La Cierva’s success caught the attention of Harold Pitcairn, a Pennsylvania business owner who had founded the predecessor to Eastern Airlines and an airplane manufacturing company, both bearing his name. He licensed rights to develop autogiros.

On Dec. 18, 1928, a Cierva C.8W assembled by Pitcairn Autogiro Company became the first rotary-wing aircraft to fly in the United States. According to the Vertical Flight Society: “Pitcairn subsequently developed a range of autogiros and related technologies” and patents. Many found their way into the first American helicopters. Among them was Pitcairn’s articulated rotor-head technology, which Sikorsky licensed for the VS-300.

Born of Necessity

The VS-300 was a last-ditch effort to save Sikorsky’s company. Parent United Aircraft Corporation owned engine maker Pratt & Whitney, Vought Aircraft, and Hamilton Standard Sikorsky. The company merged the latter two into the Vought-Sikorsky Division.

After emigrating to the United States in 1919, Sikorsky had made his name building flying boats for the US Navy and airlines, most famously Pan American Airways. But in 1938, the Navy declined to order the next-generation XPBS-1 “Flying Dreadnought.” All previous aircraft orders had been filled. With none on the horizon, United Aircraft planned to shutter Vought-Sikorsky.

The VS-300 was modified almost daily during the early test flights that preceded its first free flight on May 13, 1940. An early major change was the addition of outrigger booms off the tail to support two small, horizontal rotors added to correct pitch and roll problems. (Sikorsky Archives photo)

A company vice president summoned Sikorsky to the Hartford, Connecticut, headquarters to break the news and suggest to Sikorsky that he could undertake a new, small research project. Sikorsky proposed developing the direct-lift aircraft for which he had submitted a patent and plan in 1930, provided he could retain a team of engineers and mechanics. He estimated the work would cost $60,000. United Aircraft gave him $30,000.

Working nights and weekends, Sikorsky and his team turned that 1930 idea into a test aircraft, the H-3. In a 1930 paper titled “The Helicopter Problem,” Sikorsky explained to management about the H-3 design: “The most important problem to be solved in order to achieve complete success and to build a directly useful machine appears to be in the question of proper stability and control.”

To help solve that problem, Sikorsky’s team designed and built the first helicopter simulator, Test Rig #4950. Sikorsky and aerodynamicist Serge Gluhareff (who would share VS-300 test-pilot duties) would use it to learn a new skill: how to fly a helicopter.

To power the VS-300’s three-blade, 28-ft.-diameter (8.5-m-diameter) main rotor and 40-in.-diameter (1-m-diameter) tail rotor, Sikorsky acquired a 1939 Lycoming four-cylinder piston O-145-C3. Team members bought it secondhand at a local airport, Sikorsky’s son Sergei told ROTOR. “The whole program was fairly low budget, low priority at the beginning,” he said.

Begun as a mid-1800s manufacturer of sewing machines and bicycles, the company that became Lycoming started producing automobile and truck engines in 1907. After Charles Lindbergh’s 1927 solo transatlantic flight, the company began making aircraft engines.
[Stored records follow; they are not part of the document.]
-- ==== Sys2Proof/Certificates/Slice0/Obligations.lean ====
section
/-!
DEFINITION. The statements for the provers. The completion statements are lists of clauses, one or more for every
command: under the conditions named, on the state and the operands alone, the command answers a next state (`Does`)
in which what follows `fun t =>` holds. `Answers` says what its completion says, and `Raised` that it raises an event.
-/

open Sys2Proof Sys2Proof.Machine

/-- A step takes the command at the front of the queue and runs it on the rest of the state. -/
def Obligations.StepRunsFront : Prop :=
  ∀ (s : State) (c : Instr) (rest : List Instr), s.pending = c :: rest →
    step s = exec c { s with pending := rest }

/-- On an empty queue the block idles; the model's choice (log 1). -/
def Obligations.StepIdles : Prop := ∀ s : State, s.pending = [] → step s = .next s

/-- No command touches the queue: after a step the rest of it waits, in its order. -/
def Obligations.StepKeepsQueueOrder : Prop := ∀ s t : State, step s = .next t → t.pending = s.pending.tail

/-- What Tables RF-7 and RF-8 give at a full start, and an unpowered frame: no port is enabled, no claim is held,
nothing is scheduled, all loop relays are open, the fault output is open and no core is active. -/
def Obligations.ResetValues : Prop :=
  State.reset.pending = [] ∧ State.reset.params = [] ∧ State.reset.doors.claims = [] ∧
  State.reset.doors.requests = [] ∧ State.reset.time.sched = [] ∧ State.reset.time.unset = true ∧
  State.reset.power.faultOut = false ∧ State.reset.anyActive = false ∧
  (∀ c : CoreId, State.reset.doors.relays[c] = false) ∧
  (∀ p : PortId, State.reset.ports[p].ctrl = 4 ∧ State.reset.ports[p].running = false ∧
    State.reset.ports[p].up = false ∧ State.reset.ports[p].evFilter = 0x7FFF ∧
    State.reset.ports[p].statusBase = 0 ∧ State.reset.ports[p].shadowBase = 0 ∧
    State.reset.ports[p].dseqNext = 1 ∧ State.reset.ports[p].evDropped = 0 ∧
    State.reset.ports[p].error = 0) ∧
  (∀ k : Slot, State.reset.frame.slots[k].inService = false ∧ State.reset.update.firm[k].state = .idle)

/-- Whatever commands run, the stored parameters stay in canonical form and each within its own range
(R309, R423). -/
def Obligations.ParamsStayInRange : Prop := ∀ s t : State, ParamsInv s → step s = .next t → ParamsInv t

/-- The parameters at reset meet that invariant. -/
def Obligations.ResetParamsInRange : Prop := ParamsInv State.reset

/-- Every default of the parameter tables lies within its own range (R423). -/
def Obligations.DefaultsInRange : Prop := ∀ i < 1536, paramOk i (paramDefault i) = true

/-- Whatever command runs, every part of the state it does not list is left alone. -/
def Obligations.EveryCommandKeepsItsFrame : Prop :=
  ∀ (c : Instr) (s t : State), exec c s = .next t → Keeps (touches c) s t

/-- R397: the security version counters only rise, they change only where images are confirmed, and the check of an
image below its counter fails. -/
def Obligations.SecurityCountersOnlyRise : Prop :=
  (∀ s t : State, step s = .next t → ∀ kind, s.secCounter kind ≤ t.secCounter kind) ∧
  (∀ (c : Instr) (s t : State) kind, exec c s = .next t → t.secCounter kind ≠ s.secCounter kind →
    (∃ r mask, c = .opUpdateConfirm r mask) ∨ (∃ k, c = .autoConfirm k) ∨ c = .tickPass ∨
    (∃ p q desc buf, c = .descriptorFetch p q desc buf)) ∧
  (∀ (s : State) (r : Req) kind g, maxBody kind ≠ 0 → s.updDenied r = false → s.staged kind = some g →
    g.missing = none → hdrSec g.header < s.secCounter (hdrType g.header) →
    Does (.opUpdateVerify r kind) s fun t =>
      Answers t r Opc.OP_UPDATE_VERIFY ST_SECURITY_VERSION (s.secCounter (hdrType g.header)) ∧
      t.staged kind = some { g with verified := false })

/-- Insertion (R20, R21): the commands that bring a module from its presence contact to service complete. -/
def Obligations.InsertionCompletes : Prop :=
  ∀ (s : State) (k : Slot),
    (∀ sid sidp, s.frame.slots[k].pres = false →
      Does (.presAsserted k sid sidp) s fun t =>
        t.frame.slots[k].pres = true ∧ t.frame.slots[k].presSince = s.now ∧ t.frame.slots[k].debounced = false ∧
        t.frame.slots[k].sid = sid ∧ t.frame.slots[k].sidp = sidp) ∧
    (s.frame.slots[k].pres = true → s.frame.slots[k].debounced = false → s.coreReads = true →
      Does (.presenceDebounceDone k) s fun t =>
        t.frame.slots[k].debounced = true ∧ t.now = max s.now (s.frame.slots[k].presSince + s.param 0x033 * msec) ∧
        (slotPinsGood k s.frame.slots[k].sid s.frame.slots[k].sidp = true →
          t.frame.slots[k].identAsked = s.frame.slots[k].latchClosed) ∧
        (slotPinsGood k s.frame.slots[k].sid s.frame.slots[k].sidp = false →
          t.frame.slots[k].heldOut = some .slotId)) ∧
    (∀ block, s.frame.slots[k].identAsked = true → identityInvalid block = none → s.identityMatches k block = true →
      (((s.modSlot k fun x => { x with identAsked := false, ident := some block }).takeFirmware k
        (BitVec.ofNat 32 (u32At block 0x10))).alignModule k).frame.slots[k].heldOut ≠ some .image →
      Does (.identityData k block none) s fun t =>
        t.frame.slots[k].enable = true ∧ t.frame.slots[k].railsOn = true ∧ t.frame.slots[k].heldOut = none) ∧
    (∀ block lowRail, s.frame.slots[k].identAsked = true →
      identityInvalid block ≠ none ∨ s.identityMatches k block = false →
      Does (.identityData k block lowRail) s fun t =>
        t.frame.slots[k].heldOut = some (if identityInvalid block = none then .mismatch else .invalid) ∧
        t.frame.slots[k].enable = s.frame.slots[k].enable) ∧
    (s.frame.slots[k].identAsked = true →
      Does (.identityTimeout k) s fun t =>
        t.frame.slots[k].heldOut = some .invalid ∧ t.frame.slots[k].identAsked = false ∧
        t.now = max s.now (s.frame.slots[k].identAt + 50 * msec)) ∧
    (s.frame.slots[k].enable = true → s.frame.slots[k].inService = false → s.frame.slots[k].heldOut = none →
      s.mayReport k = true →
      Does (.moduleInService k) s fun t => t.frame.slots[k].inService = true ∧ t.frame.slots[k].lost = false) ∧
    (s.frame.slots[k].pres = false → s.frame.slots[k].latchFault = false →
      Does (.latchFault k) s fun t => t.frame.slots[k].latchFault = true ∧ t.frame.slots[k].pres = false)

/-- Removal in service (R22 to R27): each command of a removal completes. -/
def Obligations.RemovalCompletes : Prop :=
  ∀ (s : State) (k : Slot),
    (s.frame.slots[k].pres = true → s.frame.slots[k].latchFault = false → s.frame.slots[k].removal = none →
      Does (.removeRequest k) s fun t =>
        t.frame.slots[k].latchClosed = false ∧ t.frame.slots[k].inService = s.frame.slots[k].inService ∧
        (s.removalRefused k = none → ∃ why, t.frame.slots[k].removal = some (.waiting why)) ∧
        (s.removalRefused k ≠ none → t.frame.slots[k].removal = none ∧ t.frame.slots[k].refusedAt = some s.now)) ∧
    (s.frame.slots[k].pres = true → s.frame.slots[k].latchFault = false → s.frame.slots[k].removal = none →
      s.removalRefused k = none → s.frame.slots[k].latchReclosed = true →
      s.since s.frame.slots[k].latchClosedAt ≤ s.param 0x031 * sec → s.zeroSpeed s.activeCore = true →
      Does (.latchReopenConfirm k) s fun t =>
        t.frame.slots[k].latchClosed = false ∧ t.frame.slots[k].confirmed = true) ∧
    (∀ why, s.frame.slots[k].removal = some (.waiting why) → s.waitReason k = none →
      Does (.removeGateMet k) s fun t => t.frame.slots[k].removal = some (.running 1)) ∧
    (∀ r why, s.frame.slots[k].removal = some (.waiting why) → s.zeroSpeed s.activeCore = true →
      Does (.opServiceDrop r k) s fun t =>
        t.frame.slots[k].confirmed = true ∧ t.update.firm[k].armedAt = some s.now ∧
        Answers t r Opc.OP_SERVICE_DROP ST_OK 0) ∧
    (∀ p, slotKind k = .host p → s.frame.slots[k].removal = some (.running 1) →
      Does (.hostGraceExpired k) s fun t =>
        t.frame.slots[k].removal = some .free ∧ t.frame.slots[k].enable = false ∧
        t.frame.slots[k].inService = false) ∧
    (∀ n, s.frame.slots[k].removal = some (.running n) → s.removalDone k = true →
      (∀ p, slotKind k ≠ .power p) →
      Does (.removalComplete k) s fun t =>
        t.frame.slots[k].removal = some .free ∧ t.frame.slots[k].enable = false ∧
        t.frame.slots[k].inService = false) ∧
    (∀ n p, s.frame.slots[k].removal = some (.running n) → slotKind k = .power p →
      Does (.removalComplete k) s fun t =>
        t.frame.slots[k].removal = some .free ∧ t.frame.slots[k].enable = false ∧
        t.frame.slots[k].inService = false) ∧
    (∀ stage, s.frame.slots[k].removal = some stage →
      Does (.removeCancelled k) s fun t =>
        t.frame.slots[k].removal = none ∧ t.frame.slots[k].latchClosed = true) ∧
    (s.frame.slots[k].removal = some .free →
      Does (.moduleRemoved k) s fun t =>
        t.frame.slots[k].pres = false ∧ t.frame.slots[k].ident = none ∧ t.frame.slots[k].removal = none) ∧
    (s.frame.slots[k].pres = true → s.frame.slots[k].removal ≠ some .free →
      Does (.unannouncedPull k) s fun t =>
        t.frame.slots[k].pres = false ∧ t.frame.slots[k].inService = false ∧ t.frame.slots[k].enable = false)

/-- The module link (R16 to R18, R101 to R103, R208, R235) and the pass of the active core (R17, R55, R66): a good
frame is taken, a missed tick and a lost link are counted, and each pass ends 50 us later with the marks of its tick
cleared. -/
def Obligations.LinkCompletes : Prop :=
  ∀ (s : State) (k : Slot),
    (∀ core frame, s.frame.slots[k].pres = true → onLink k = true → linkCrcHolds frame = true →
      linkFrameGood k 1 frame = true → byteAt frame 5 = (payloadLengths k).1 → s.commandWaits k = false →
      Does (.downlinkFrame k core frame) s fun t =>
        t.commandWaits k = true ∧
        (∀ m, slotKind k = .axis m → t.axMods[m].next = some (axBlockOf (framePayload frame)) ∧
          t.axMods[m].missRun = 0) ∧
        (∀ m, slotKind k = .field m → t.field.mods[m].missRun = 0 ∧
          t.field.mods[m].cfgCrc = BitVec.ofNat 16 (u16At (framePayload frame) 16)) ∧
        (slotKind k = .load → t.load.missRun = 0) ∧
        (slotKind k = .energy → t.energy.missMs = 0)) ∧
    (∀ core frame, s.frame.slots[k].pres = true → onLink k = true → linkCrcHolds frame = false →
      Does (.downlinkFrame k core frame) s fun t =>
        t.frame.slots[k].crcErrs[core] = s.frame.slots[k].crcErrs[core] + 1 ∧ t.commandWaits k = s.commandWaits k) ∧
    (s.frame.slots[k].pres = true → onLink k = true →
      Does (.missedTick k false) s fun t =>
        t.commandWaits k = false ∧
        (∀ m, slotKind k = .axis m → t.axMods[m].missRun = s.axMods[m].missRun + 1) ∧
        (slotKind k = .energy → t.energy.missMs = s.energy.missMs + 50)) ∧
    (∀ core frame, s.frame.slots[k].pres = true → onLink k = true → s.pair.core[core].present = true →
      linkCrcHolds frame = true → byteAt frame 0 = 2 → byteAt frame 4 % 16 = k.val + 1 →
      byteAt frame 5 = (payloadLengths k).2 → core ≠ s.activeCore →
      Does (.uplinkFrame k core frame) s fun t =>
        t.frame.slots[k].linkUp[core] = true ∧ t.frame.slots[k].uplinkMissed[core] = 0 ∧
        (∀ m, slotKind k = .field m → t.field.mods[m].views[core] = fiUplinkOf (framePayload frame))) ∧
    (∀ frame, s.frame.slots[k].pres = true → slotKind k = .load → s.pair.core[s.activeCore].present = true →
      s.frame.slots[k].inService = true → s.frame.slots[k].removal = none →
      linkCrcHolds frame = true → byteAt frame 0 = 2 → byteAt frame 4 % 16 = k.val + 1 →
      byteAt frame 5 = (payloadLengths k).2 →
      Does (.uplinkFrame k s.activeCore frame) s fun t =>
        t.load.repOn = BitVec.ofNat 12 (u16At (framePayload frame) 0) ∧
        t.load.repSupply = byteAt (framePayload frame) 30) ∧
    (∀ core, onLink k = true → s.frame.slots[k].linkUp[core] = true → core ≠ s.activeCore →
      Does (.linkLost k core) s fun t => t.frame.slots[k].linkUp[core] = false ∧
        t.frame.slots[k].inService = s.frame.slots[k].inService) ∧
    (s.journal.unstaged ≠ 0 → s.journal.staged < 256 →
      Does .journalGapRecord s fun t => t.journal.unstaged = 0 ∧
        (∃ r ∈ t.journal.stagedPrio,
          r.body = .gapUnstaged s.journal.unstaged s.journal.unstagedFirst s.journal.unstagedLast)) ∧
    (s.anyActive = true → s.supply.serviceOnly = false → s.power.wake = none → s.power.state = .run →
      s.power.entry ≠ some .n6 →
      Does .tickPass s fun t => t = s.runPass.endTick ∧ t.now = s.runPass.now + tickNs ∧
        (∀ d : Doorway, t.doors.door[d].moved = false) ∧
        (∀ m : Axis, t.axMods[m].uplink.valid = false) ∧
        (∀ p : PortId, t.doors.fetched[p] = 0))

/-- The timers of a doorway's machines (R40, R44, R50, R53, R57, R58, R122): each ends with what the rules give. -/
def Obligations.DoorTimersComplete : Prop :=
  ∀ (s : State) (d : Doorway),
    (s.enabled d = true → s.doors.door[d].leaf = .unlocking →
      Does (.unlockTimeout d) s fun t => t.doors.door[d].leaf = .fault) ∧
    (s.enabled d = true → s.doors.door[d].leaf = .opening →
      Does (.openTimeout d) s fun t => t.doors.door[d].leaf = .fault) ∧
    (s.enabled d = true → s.doors.door[d].leaf = .closing →
      Does (.closeTimeout d) s fun t => t.doors.door[d].leaf = .fault) ∧
    (s.enabled d = true → s.doors.door[d].leaf = .locking →
      Does (.lockTimeout d) s fun t => t.doors.door[d].leaf =
        if s.doors.door[d].lockRetries < s.dp d 0x1D then .locking else .fault) ∧
    (s.enabled d = true → s.doors.door[d].step = .deploying ∨ s.doors.door[d].step = .stowing →
      Does (.stepTimeout d) s fun t => t.doors.door[d].step = .stepFault) ∧
    (s.enabled d = true → s.doors.door[d].leaf = .warn → s.leavesAtRest d = true → s.supply.onStore = false →
      Does (.warnTimeExpired d) s fun t => t.doors.door[d].leaf = .closing) ∧
    (s.doors.door[d].leaf = .reopening → s.doors.door[d].reopenDone = true →
      Does (.reopenPauseExpired d) s fun t => t.doors.door[d].leaf = .warn) ∧
    (s.doors.door[d].leaf = .emergencyReleased →
      Does (.handleResetAllowed d) s fun t =>
        t.doors.door[d].handleMayReset = true ∧ t.doors.door[d].leaf = .emergencyReleased) ∧
    (∀ at_, s.dwellDue d = some at_ →
      Does (.dwellClose d) s fun t =>
        t.doors.requests = s.doors.requests ++ [{ req := { party := .tl }, op := .doorClose d.val }] ∧
        t.now = max s.now at_) ∧
    (s.tlMayTake d = true →
      Does (.tlTakeover d) s fun t => t.ownerOf (.doorway d.val) = some .tl)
The O-145 was Lycoming’s first horizontally opposed, air-cooled engine. The O-145-C3 was its most powerful version, producing 75 hp. (56 kW) at 3,100 rpm.

Mounted horizontally, Engine No. 510 powered the VS-300 through a V-belt transmission. On Sep. 14, 1939, Sikorsky flew the VS-300 in its first tethered flight. The aircraft rose a few inches during the 10-second flight at the Stratford, Connecticut, plant. Through 1939, the team tweaked the VS-300 continually, resolving control and stability issues. Tethered flights continued until Dec. 19, 1939, when the prototype was damaged severely in a rollover.

The VS-300’s second configuration added arms to a new, steel-tube tail boom that supported two horizontal tail rotors for pitch and roll control. (The main rotor’s cyclic control was removed because of controllability issues.) The O-145-C3 went to work again on Mar. 6, 1940, when the redesigned VS-300 flew in a tethered flight. On May 13, 1940, before the public in Bridgeport, Connecticut, Sikorsky lifted off the VS-300 in its first free flight.

Engine 510 logged fewer than 50 hours through Jul. 22, 1940. At that point, Vought-Sikorsky sold it for $225. “They had enough experience to realize they needed more horsepower,” Sergei Sikorsky said. An Aircooled Motors Franklin 4AC-199-E replaced it.

The air-cooled, four-cylinder horizontally opposed Franklin produced 90 hp. (67 kW) at 2,500 rpm. It powered the VS-300 through April 1941, when an upgraded 4AC-199 was installed, achieving 90 hp. (67 kW) at 2,680 rpm and 100 hp. (75 kW) at 3,050 rpm. Franklin engines powered the VS-300’s 1941 US and international endurance records.

The timing of Vought-Sikorsky’s threatened closure proved fortuitous. Impending war in Europe had increased US interest in all aviation. In June 1938, the Dorsey-Logan law called for the War Department to invest $2 million in research, development, purchase, and testing of rotary-wing and other aircraft. Next came a 1940 US Army competition for an aircraft capable of vertical flight and hovering.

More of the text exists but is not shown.